Forward PE levels are at their lowest and expected earnings (implied earnings) at their highest since the economic recovery started in early 2009. So, are these low vauations a value trap and should investors question the economic recovery?
Low valuations, but it’s not so simple…
In chart 1, we note a long downward trend in forward valuations in the STOXX 600 starting from 1999, showing how investors are more cautious when paying for future earnings. We also note that from 2003 to late 2008 there was an intense increase in expected earnings showing the optimism in the global economy at that time. During this period the forward PE stayed relatively constant as stock prices increased along with expected earnings. Once the optimism faded, valuations (and stock prices) decreased ahead of future expected earnings, taking most investors and analysts by surprise. When valuations hit rock bottom the market started seeing value and stock prices rebounded ahead of upward earnings revisions. This last point helps to show that analyst forecasts tend to change quite rapidly after an inflection point, but still lag stock performance - especially worrying since the market does not know if we are presently at an inflection point.
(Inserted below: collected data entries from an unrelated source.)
/-- R109: the sealed checksum in wireless mode, nothing in wired mode. -/
def Obligations.SealStoresTheChecksum : Prop :=
  encode .sealReport = formatZ 0x14#8
  ∧ (∀ s : State, Memory.wf s.rb = true → s.modeT = .wirelessRadio →
    ∃ u c, exec .sealReport s = .next u
      ∧ c = crcFinal s.cfg (s.fold 74) ∧ u.acc = s.fold 74 ∧ u.accv = true ∧ u.resp = some (.word c)
      ∧ (∀ x, u.byteAt x = if x = 74 then c.extractLsb' 0 8 else if x = 75 then c.extractLsb' 8 8
          else if x = 76 then c.extractLsb' 16 8 else if x = 77 then c.extractLsb' 24 8 else s.byteAt x)
      ∧ u.modeT = s.modeT ∧ u.err = s.err ∧ State.SameHost s u)
  ∧ ∀ s : State, s.modeT = .wired →
    ∃ u, exec .sealReport s = .next u
      ∧ u.resp = some .ok ∧ State.SameReport s u ∧ State.SameAcc s u ∧ u.err = s.err ∧ State.SameHost s u

/-- R35: after `SEAL`, four reads of offsets 74 to 77 give the checksum's bytes from least to most significant. -/
def Obligations.SealedFieldIsLittleEndian : Prop :=
  ∀ (s u : State) (k : Nat), Memory.wf s.rb = true → s.modeT = .wirelessRadio → exec .sealReport s = .next u → k < 4 →
    ∃ v, exec (.rbRd (BitVec.ofNat 10 (74 + k))) u = .next v
      ∧ v.resp = some (.byte (BitVec.ofNat 8 ((s.checksum 74).toNat / 256 ^ k)))

/-- R109, corner case: `SEAL` twice in a row ends as once. -/
def Obligations.SealTwiceIsSealOnce : Prop :=
  ∀ s u : State, Memory.wf s.rb = true → exec .sealReport s = .next u → exec .sealReport u = .next u

/-- R110: `CKSUM n` equals streaming the prefix. -/
def Obligations.CksumEqualsStreaming : Prop :=
  ∀ (s : State) (n : Offset), n.toNat ≤ Config.outLen s.modeT →
    execAll (.crcInit :: (s.leadingBytes n.toNat).map Instr.crcByte ++ [.crcFin]) s = exec (.cksum n) s

/-- R111: `SEAL` equals `CKSUM 74` and four stores; after it, the stored word is the checksum and `CKSUM 74` responds it. -/
def Obligations.SealEqualsCksumAndStores : Prop :=
  ∀ s : State, Memory.wf s.rb = true → s.modeT = .wirelessRadio →
    ∃ (u v : State) (c : Word), exec .sealReport s = .next u ∧ u.resp = some (.word c)
      ∧ execAll [.cksum 74#10, .rbWr 74#10 (c.extractLsb' 0 8), .rbWr 75#10 (c.extractLsb' 8 8),
          .rbWr 76#10 (c.extractLsb' 16 8), .rbWr 77#10 (c.extractLsb' 24 8)] s = .next v
      ∧ u = v.withResp (.word c)
      ∧ u.storedChecksum = c ∧ u.storedChecksum = u.checksum 74
      ∧ ∃ w, exec (.cksum 74#10) u = .next w ∧ w.resp = some (.word u.storedChecksum)

/-- R112: reports that differ in exactly one byte of the prefix have different checksums, for every configuration. -/
def Obligations.ChecksumSeesOneChangedByte : Prop :=
  ∀ (s t : State) (n i : Nat), s.cfg = t.cfg → i < n → s.byteAt i ≠ t.byteAt i →
    (∀ j, j < n → j ≠ i → s.byteAt j = t.byteAt j) → s.checksum n ≠ t.checksum n

/-- R113: the XOR law, for every configuration and every length. -/
def Obligations.ChecksumXorLaw : Prop :=
  ∀ (a b c x : State) (n : Nat), b.cfg = a.cfg → c.cfg = a.cfg → x.cfg = a.cfg →
    (∀ i, i < n → x.byteAt i = a.byteAt i ^^^ b.byteAt i ^^^ c.byteAt i) →
    a.checksum n ^^^ b.checksum n ^^^ c.checksum n = x.checksum n
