-- ==== Sys2Proof/Tests/Slice0.lean ====
section
/-! SUPPORT. Tests: ill-formed configurations, the spec's command words, one step of each command with the results of
95_test_vectors.md (values under cfg_ref are marked so there), and a witness for the hypotheses of each statement. -/
namespace Sys2Proof.Tests
open Sys2Proof.Machine

/-- The state after a command (the state itself where there is none, which no command gives). -/
def after (i : Instr) (s : State) : State :=
  match exec i s with
  | .next t => t
  | .fault _ => s
  | .refused _ => s

/-- The state after one step. -/
def afterStep (s : State) : State :=
  match step s with
  | .next t => t
  | .fault _ => s
  | .refused _ => s

/-- A command is a next state. -/
theorem exec_after (i : Instr) (s : State) : exec i s = .next (after i s) := by
  rcases exec_cases i s with ⟨c, h⟩ | ⟨t, r, h, -⟩ <;> simp [after, h, raise_eq, respond_eq]

/-- Reset, then wireless mode. -/
def wireless : State := after (.modeSet .wirelessRadio) State.reset

/-- Wireless mode with a valid accumulator and a byte in the report. -/
def busy : State := (after .crcInit wireless).writeByte 5 0x7F#8

/-- Reset with one word presented. -/
def presented (cw : CommandWord) : State := presentWord State.reset cw

/-- Reset with the host's reset action waiting, a recorded fault, and a valid accumulator. -/
def resetWaiting : State := ((State.reset.withErr 4#3).withNewAcc 1#32).withInputs [.reset]

section WellFormedness
/- R7: for each item a record that it refuses, and cfg_ref, which passes. -/

theorem test_ref_well_formed : Config.refRecord.wellFormed = true := by decide
theorem test_even_poly_refused :
    CfgRecord.polyOdd { Config.refRecord with crcPoly := 0x04C11DB6#32 } = false := by decide
theorem test_even_poly_ill_formed :
    CfgRecord.wellFormed { Config.refRecord with crcPoly := 0#32 } = false := by decide
theorem test_short_field_refused : CfgRecord.lenFits { Config.refRecord with teLen := 6 } = false := by decide
theorem test_offset_zero_refused : CfgRecord.offsetsInField { Config.refRecord with teXStartOff := 0 } = false := by decide
theorem test_offset_past_field_refused :
    CfgRecord.offsetsInField { Config.refRecord with teXFreqOff := 11 } = false := by decide
theorem test_equal_offsets_refused :
    CfgRecord.offsetsDistinct { Config.refRecord with teXMidOff := 4 } = false := by decide
theorem test_wired_field_outside_refused :
    CfgRecord.fieldsInside { Config.refRecord with teBaseWired1 := 38 } .wired = false := by decide
theorem test_wired_field_at_end_accepted :
    CfgRecord.fieldsInside { Config.refRecord with teBaseWired1 := 37 } .wired = true := by decide
theorem test_wireless_field_outside_refused :
    CfgRecord.fieldsInside { Config.refRecord with teBaseWireless0 := 537 } .wirelessRadio = false := by decide
theorem test_overlapping_fields_refused :
    CfgRecord.fieldsDisjoint { Config.refRecord with teBaseWireless1 := 22 } .wirelessRadio = false := by decide

end WellFormedness

section Decoding
/- 95_test_vectors.md section 2.1, word by word. -/

theorem test_decode_modeSet : decode 0x0100000000000001#64 = .ok (.modeSet .wirelessRadio) := by decide
theorem test_decode_rbClr : decode 0x0200000000000000#64 = .ok .rbClr := by decide
theorem test_decode_rbWr : decode 0x0300000000004AA9#64 = .ok (.rbWr 74#10 0xA9#8) := by decide
theorem test_decode_rbRd : decode 0x0400000000022200#64 = .ok (.rbRd 546#10) := by decide
theorem test_decode_crcInit : decode 0x1000000000000000#64 = .ok .crcInit := by decide
theorem test_decode_crcByte : decode 0x1100000000000031#64 = .ok (.crcByte 0x31#8) := by decide
theorem test_decode_crcFin : decode 0x1200000000000000#64 = .ok .crcFin := by decide
theorem test_decode_cksum : decode 0x1300000000004A00#64 = .ok (.cksum 74#10) := by decide
theorem test_decode_seal : decode 0x1400000000000000#64 = .ok .sealReport := by decide
theorem test_decode_dpadDec : decode 0x2000000000000083#64 = .ok (.dpadDec 0x83#8) := by decide
theorem test_decode_teNone : decode 0x3080000000000000#64 = .ok (.teNone .second) := by decide
theorem test_decode_teCont : decode 0x31000A1400000000#64 = .ok (.teCont .first 10#8 20#8) := by decide
theorem test_decode_teSect : decode 0x320040FF00000000#64 = .ok (.teSect .first 0x40#8 0xFF#8) := by decide
theorem test_decode_teExt :
    decode 0x3380203040500901#64 = .ok (.teExt .second 0x20#8 true 0x30#8 0x40#8 0x50#8 9#8) := by decide
theorem test_decode_teCal : decode 0x3480000000000000#64 = .ok (.teCal .second) := by decide
theorem test_illegal_zero : decode 0x0000000000000000#64 = .error (.unknownOp 0x00#8) := by decide
theorem test_illegal_tag_five : decode 0x3500000000000000#64 = .error (.unknownOp 0x35#8) := by decide
theorem test_illegal_teNone_start : decode 0x3000010000000000#64 = .error (.reservedBits 0x30#8) := by decide
theorem test_illegal_teCont_keep : decode 0x3100000000000001#64 = .error (.reservedBits 0x31#8) := by decide
theorem test_illegal_seal_bit : decode 0x1400000000000001#64 = .error (.reservedBits 0x14#8) := by decide
theorem test_illegal_rbRd_low : decode 0x0400000000000001#64 = .error (.reservedBits 0x04#8) := by decide
theorem test_illegal_cksum_bit18 : decode 0x1300000000040000#64 = .error (.reservedBits 0x13#8) := by decide
theorem test_illegal_op_ff : decode 0xFF00000000000000#64 = .error (.unknownOp 0xFF#8) := by decide
theorem test_table_word : decodeTableWord 64 0x31000A1400000000 = some (.teCont .first 10#8 20#8) := by decide
theorem test_encode_teExt :
    encode (.teExt .first 255#8 true 255#8 255#8 255#8 255#8) = 0x3300FFFFFFFFFF01#64 := by decide
theorem test_assemble_line : asmLine "TE.CONT 0, 10, 20".toList = some (some (.teCont .first 10#8 20#8)) := by decide

end Decoding

section Commands

/- R120, section 2.4. -/
theorem test_modeSet_clears : (after (.modeSet .wired) busy).byteAt 5 = 0#8 := by decide
theorem test_modeSet_mode : wireless.modeT = .wirelessRadio := by decide

/- R121, section 2.4: the accumulator stays valid. -/
theorem test_rbClr : (after .rbClr busy).rb = [] ∧ (after .rbClr busy).accv = true := by decide

/- R122, section 2.4: the last byte of each transport, and the first beyond it. -/
theorem test_rbWr_wired_edge :
    (after (.rbWr 47#10 1#8) State.reset).byteAt 47 = 1#8
      ∧ (after (.rbWr 48#10 1#8) State.reset).resp = some (.fault .addressFault) := by decide
theorem test_rbWr_wireless_edge :
    (after (.rbWr 546#10 1#8) wireless).byteAt 546 = 1#8 ∧ (after (.rbWr 547#10 1#8) wireless).err = 2#3 := by decide

/- R123, section 2.4. -/
theorem test_rbRd : (after (.rbRd 5#10) busy).resp = some (.byte 0x7F#8) := by decide
theorem test_rbRd_fault : (after (.rbRd 1023#10) wireless).resp = some (.fault .addressFault) := by decide

/- R105, section 3.1: crc_start() under cfg_ref. -/
theorem test_crcInit : (after .crcInit State.reset).acc = 0x6D4BA4A8#32 := by decide

/- R106, section 3.2, and section 2.5. -/
theorem test_crcByte : (after (.crcByte 0x00#8) (after .crcInit State.reset)).acc = 0xD6CCE844#32 := by decide +kernel
theorem test_crcByte_fault : (after (.crcByte 0x00#8) State.reset).err = 4#3 := by decide

/- R107, section 3.1, and section 2.5. -/
theorem test_crcFin : (after .crcFin (after .crcInit State.reset)).resp = some (.word 0xEADA2D49#32) := by decide +kernel
theorem test_crcFin_fault : (after .crcFin State.reset).resp = some (.fault .sequenceFault) := by decide

/- R108, section 3.2 (one byte 0x80), and section 2.5. -/
theorem test_cksum : (after (.cksum 1#10) (State.reset.writeByte 0 0x80#8)).resp = some (.word 0x30504FB4#32) := by decide +kernel
theorem test_cksum_fault : (after (.cksum 49#10) State.reset).err = 3#3 := by decide

/- R109: 74 zero bytes under cfg_ref, least significant byte first; nothing in wired mode. -/
theorem test_seal_wireless :
    (after .sealReport wireless).rb = [(74, 0xA9#8), (75, 0x90#8), (76, 0xAA#8), (77, 0x0E#8)] := by decide +kernel
theorem test_seal_wired : after .sealReport State.reset = State.reset.withResp .ok := by decide

/- R74, section 2.2. -/
theorem test_dpadDec : (after (.dpadDec 0x83#8) State.reset).resp = some (.dpad ⟨false, true, false, true⟩) := by decide
theorem test_dpadDec_none : (after (.dpadDec 0xF8#8) State.reset).resp = some (.dpad ⟨false, false, false, false⟩) := by
  decide
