-- ==== Sys2Proof/Decode.lean ====
section
/-! DEFINITION. Decoding a slot word, and encoding an instruction as its words, both from Tables 09-1 to 09-9. A slot
is refused with its cause (R199): ILLCLS, ILLOP or ILLFLD. Which owner accepts a Y slot is said beside; a Y slot that
no owner accepts is ILLY (R196). -/

namespace Sys2Proof

/-- The field of a slot word at bit `lo`, `n` bits wide. -/
def fld (w : Word) (lo n : Nat) : BitVec n := w.extractLsb' lo n

/-- A one-bit field. -/
def flg (w : Word) (lo : Nat) : Bool := fld w lo 1 == 1#1

/-- Whether a field that the instruction does not use is zero (R197). -/
def zeroAt (w : Word) (lo n : Nat) : Bool := fld w lo n == 0

/-- A field put at its place in a slot word. -/
def at19 (lo : Nat) {n : Nat} (x : BitVec n) : Word := x.setWidth 32 <<< lo

/-- The low four bits of a word: the owner's part of an extended immediate (R195). -/
def lo4 (v : Word) : BitVec 4 := v.extractLsb' 0 4

/-- The fourth bit of a 5-bit register code whose low bits lie in another field (Table 13-1). -/
def fld5hi (c : BitVec 5) : BitVec 1 := c.extractLsb' 4 1

/-- The low four bits of such a code. -/
def fld5lo (c : BitVec 5) : BitVec 4 := c.extractLsb' 0 4

/-- The owner's field of an immediate-bearing instruction: the field itself, or the low bits of the extended value with
zeros above them (R195). -/
def Imm.low {n m : Nat} : Imm n m → BitVec n
  | .short i => i
  | .long v => (v.setWidth (min n 4)).setWidth n

/-- The immediate of the Y slot that an extended 32-bit value needs (R195). -/
def Imm.yW {n : Nat} : Imm n 32 → Option (BitVec 28)
  | .short _ => none
  | .long v => some (v.extractLsb' 4 28)

/-- The immediate of the Y slot that an extended LA offset needs (R195). -/
def Imm.yA : Imm 2 30 → Option (BitVec 28)
  | .short _ => none
  | .long v => some (v.extractLsb' 2 28)

/-- The immediate of an owner: its field, or with a Y slot IMM32, whose owner field has zeros above bit 3 (R195). -/
def immW {n : Nat} (f : BitVec n) (y : Option (BitVec 28)) : Option (Imm n 32) :=
  match y with
  | none => some (.short f)
  | some v => if f.toNat < 16 then some (.long (v ++ f.setWidth 4)) else none

/-- The offset of an LA owner: its field, or with a Y slot the signed 30-bit value (R195). -/
def immA (f : BitVec 2) (y : Option (BitVec 28)) : Option (Imm 2 30) :=
  match y with
  | none => some (.short f)
  | some v => some (.long (v ++ f))

/-- The handler address of CBOPEN, whose Y slot is mandatory (R312). -/
def immReq (f : BitVec 4) (y : Option (BitVec 28)) : Option Word := y.map fun v => v ++ f

/-- A tile register, or with the ring flag a ring, whose bit 3 must be zero (R279). -/
def tileRef (c : BitVec 4) (ring : Bool) : Option TileRef :=
  if ring then (if c.toNat < 8 then some (.ring (c.setWidth 3)) else none) else some (.tile c)
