/-- Reciprocal, rounded once (R263). -/
def RCtx.rcp (c : RCtx) (x : FVal) : Nat × Flags5 := c.div (.fin false 1 0) x

/-- Whether x orders before y, neither NaN; -0 orders before +0 (R264). -/
def FVal.before (x y : FVal) : Bool :=
  match x, y with
  | .inf s, .inf s' => s && !s'
  | .inf s, _ => s
  | _, .inf s => !s
  | .zero s, .zero s' => s && !s'
  | x, y => x.dyad.lt y.dyad

/-- The lesser (R264). -/
def RCtx.min (c : RCtx) (x y : FVal) : Nat × Flags5 :=
  if x.isNan || y.isNan then c.nan else c.val (if y.before x then y else x)

/-- The greater (R264). -/
def RCtx.max (c : RCtx) (x y : FVal) : Nat × Flags5 :=
  if x.isNan || y.isNan then c.nan else c.val (if x.before y then y else x)

/-- The greater magnitude (R264). -/
def RCtx.maxa (c : RCtx) (x y : FVal) : Nat × Flags5 := c.max (x.withSign false) (y.withSign false)

/-- Numeric comparison of two values, neither NaN: less, with +0 equal to -0 (R269). -/
def FVal.numLt (x y : FVal) : Bool :=
  match x, y with
  | .zero _, .zero _ => false
  | x, y => x.before y

/-- The condition of VCMP (R269): 0 eq, 1 ne, 2 lt, 3 le, 4 gt, 5 ge, 6 un, 7 ord. -/
def fcmp (cond : Nat) (x y : FVal) : Bool :=
  let un := x.isNan || y.isNan
  let lt := !un && x.numLt y
  let gt := !un && y.numLt x
  match cond with
  | 0 => !un && !lt && !gt
  | 1 => un || lt || gt
  | 2 => lt
  | 3 => !un && !gt
  | 4 => gt
  | 5 => !un && !lt
  | 6 => un
  | _ => !un

/-- The exact sum of finite terms. -/
def sumDyad (l : List Dyad) : Dyad := l.foldl Dyad.add ⟨0, 0⟩

/-- The product of two values as an exact term, or its special value (R184). -/
def FVal.times (x y : FVal) : FVal :=
  match x, y with
  | .nan, _ => .nan
  | _, .nan => .nan
  | .inf _, .zero _ => .nan
  | .zero _, .inf _ => .nan
  | .inf s, y => .inf (s != y.neg)
  | x, .inf s => .inf (x.neg != s)
  | .zero s, y => .zero (s != y.neg)
  | x, .zero s => .zero (x.neg != s)
  | .fin s m e, .fin s' m' e' => .fin (s != s') (m * m') (e + e')

/-- Whether a product creates a NaN from operands that are none: 0 times an infinity (R262). -/
def FVal.badTimes (x y : FVal) : Bool :=
  match x, y with
  | .inf _, .zero _ => true
  | .zero _, .inf _ => true
  | _, _ => false

/-- The sum of terms, exact, rounded once (R184, R273): NaN terms give the default NaN, infinities of both signs are
invalid; a sum of zeros only has their sign when they agree. -/
def RCtx.sum (c : RCtx) (l : List FVal) : Nat × Flags5 :=
  if l.any FVal.isNan then c.nan
  else
    let pos := l.any fun v => v == .inf false
    let neg := l.any fun v => v == .inf true
    if pos && neg then c.invalid
    else if pos then (c.f.infBits false, 0#5)
    else if neg then (c.f.infBits true, 0#5)
    else if l.all (fun v => v == .zero true) then (c.f.zeroBits true, 0#5)
    else if l.all (fun v => v == .zero false) then (c.f.zeroBits false, 0#5)
    else c.dyad (sumDyad (l.map FVal.dyad))

/-- Rounds to an integer in a mode, with whether the value was an integer. -/
def FVal.toInt (mode : Rnd) : FVal → Int × Bool
  | .fin s m e =>
    let r := roundAt mode s m e false 0
    (if s then -(r.1 : Int) else r.1, r.2)
  | _ => (0, true)

/-- Conversion to INT32, saturating (R274): a NaN gives 0; NaN and range errors are invalid. -/
def toInt32 (mode : Rnd) (v : FVal) : Word × Flags5 :=
  match v with
  | .nan => (0#32, flInvalid)
  | .inf s => (if s then 0x80000000#32 else 0x7FFFFFFF#32, flInvalid)
  | v =>
    let r := v.toInt mode
    if r.1 > 0x7FFFFFFF then (0x7FFFFFFF#32, flInvalid)
    else if r.1 < -0x80000000 then (0x80000000#32, flInvalid)
    else (wordOfInt r.1, if r.2 then 0#5 else flInexact)

/-- An integer, rounded to a format. -/
def RCtx.ofInt (c : RCtx) (i : Int) : Nat × Flags5 :=
  if i = 0 then (0, 0#5) else c.rnd (decide (i < 0)) i.natAbs 0

/-- Decodes an FP8 E4M3 byte (R168). -/
def decE4M3 (b : Nat) : FVal :=
  let s := bitOf b 7
  let e := bitsOf b 3 4
  let m := bitsOf b 0 3
  if e = 15 ∧ m = 7 then .nan
  else if e = 0 then (if m = 0 then .zero s else .fin s m (-9))
  else .fin s (8 + m) (e - 10)

/-- The integer image X of an E4M3 byte that is no NaN (R168). -/
def imgE4M3 (b : Nat) : Int :=
  let e := bitsOf b 3 4
  let m := bitsOf b 0 3
  let v : Int := if e = 0 then m else ((8 + m) * 2 ^ (e - 1) : Nat)
  if bitOf b 7 then -v else v

/-- CVTBF16 of a binary32 word (R172). -/
def cvtBf16 (w : Nat) : Nat :=
  match f32.unpack w with
  | .nan => 0x7FC0
  | v => ((RCtx.full bf16 .rne).val v).1

/-- CVTE4M3 of a binary32 word (R172): saturating at 448, the sign of a zero kept. -/
def cvtE4M3 (w : Nat) : Nat :=
  let sgn (s : Bool) : Nat := b2n s * 128
  match f32.unpack w with
  | .nan => 0x7F
  | .inf s => sgn s + 0x7E
  | .zero s => sgn s
  | .fin s m e =>
    let top : Int := e + (Nat.log2 m : Int)
    let q : Int := if top - 3 < -9 then -9 else top - 3
    let r := (roundAt .rne s m e false q).1
    if r = 0 then sgn s
    else
      let topr : Int := q + (Nat.log2 r : Int)
      -- at least 448 saturates
      if topr > 8 ∨ (topr = 8 ∧ r * 2 ^ (q + 9).toNat ≥ 448 * 2 ^ 9) then sgn s + 0x7E
      else if topr < -6 then sgn s + r
      else
        let m3 := if q + 3 = topr then r else r / 2
        sgn s + (topr + 7).toNat * 8 + (m3 - 8)

/-- BF16 bits widened to binary32: exact, a NaN gives the default NaN (R169). -/
def widenBf16 (h : Nat) : Nat :=
  match bf16.unpack h with
  | .nan => f32.nanBits
  | _ => h % 2 ^ 16 * 2 ^ 16

/-- An E4M3 byte widened to binary32 (R169). -/
def widenE4M3 (b : Nat) : Nat := ((RCtx.full f32 .rne).val (decE4M3 b)).1

/-- RNE32 of x + y (R171), for the units that record nothing. -/
def add32 (x y : Nat) : Nat := ((RCtx.full f32 .rne).add (f32.unpack x) (f32.unpack y)).1

/-- RNE32 of x · y (R171). -/
def mul32 (x y : Nat) : Nat := ((RCtx.full f32 .rne).mul (f32.unpack x) (f32.unpack y)).1

/-- RNE32 of x · y + z, one rounding (R171). -/
def fma32 (x y z : Nat) : Nat := ((RCtx.full f32 .rne).fma (f32.unpack x) (f32.unpack y) (f32.unpack z)).1

/-- RNE32 of x / y (R171). -/
def div32 (x y : Nat) : Nat := ((RCtx.full f32 .rne).div (f32.unpack x) (f32.unpack y)).1

/-- RNE32 of the square root of x (R171). -/
def sqrt32 (x : Nat) : Nat := ((RCtx.full f32 .rne).sqrt (f32.unpack x)).1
Inflection point approaching!
Interestingly, if we overlay the above with the trailing P/E (essentially present market valuation), chart 2 illustrates that when trailing and forward P/E converge, expected earnings tend to be revised downward (inflection point). This presents a difficult period as earnings and valuations both decrease leading to a potential value trap for investors. These lagging earnings revisions then lead to P/E expansion and, voilà, the market is no longer a bargain. Presently, we see that implied earnings have not begun to head south whilst a convergence in trailing and leading P/E is occurring.
In chart 3, we can see that the number of estimate revisions have been decreasing since late 2010 and on a percentage basis have plummeted in the past 3 months, highlighting that analysts have not been revising their numbers, up or down. Analysts are either getting more accurate and certain of their numbers (unlikely) or they simply do not know what will happen to earnings and are waiting, just like the rest of us, to see where the economy is heading. Again, this is a worrying sign of a possible shift in outlook to the downside. 
The European equity market is not a clear buy given the current expected earnings levels for the next 12 months. And slowing economic growth and uncertainty regarding the well-being of states and the financial sector do not appear reflected in forward earnings for the next 12 months leaving investors cautious in the near-term.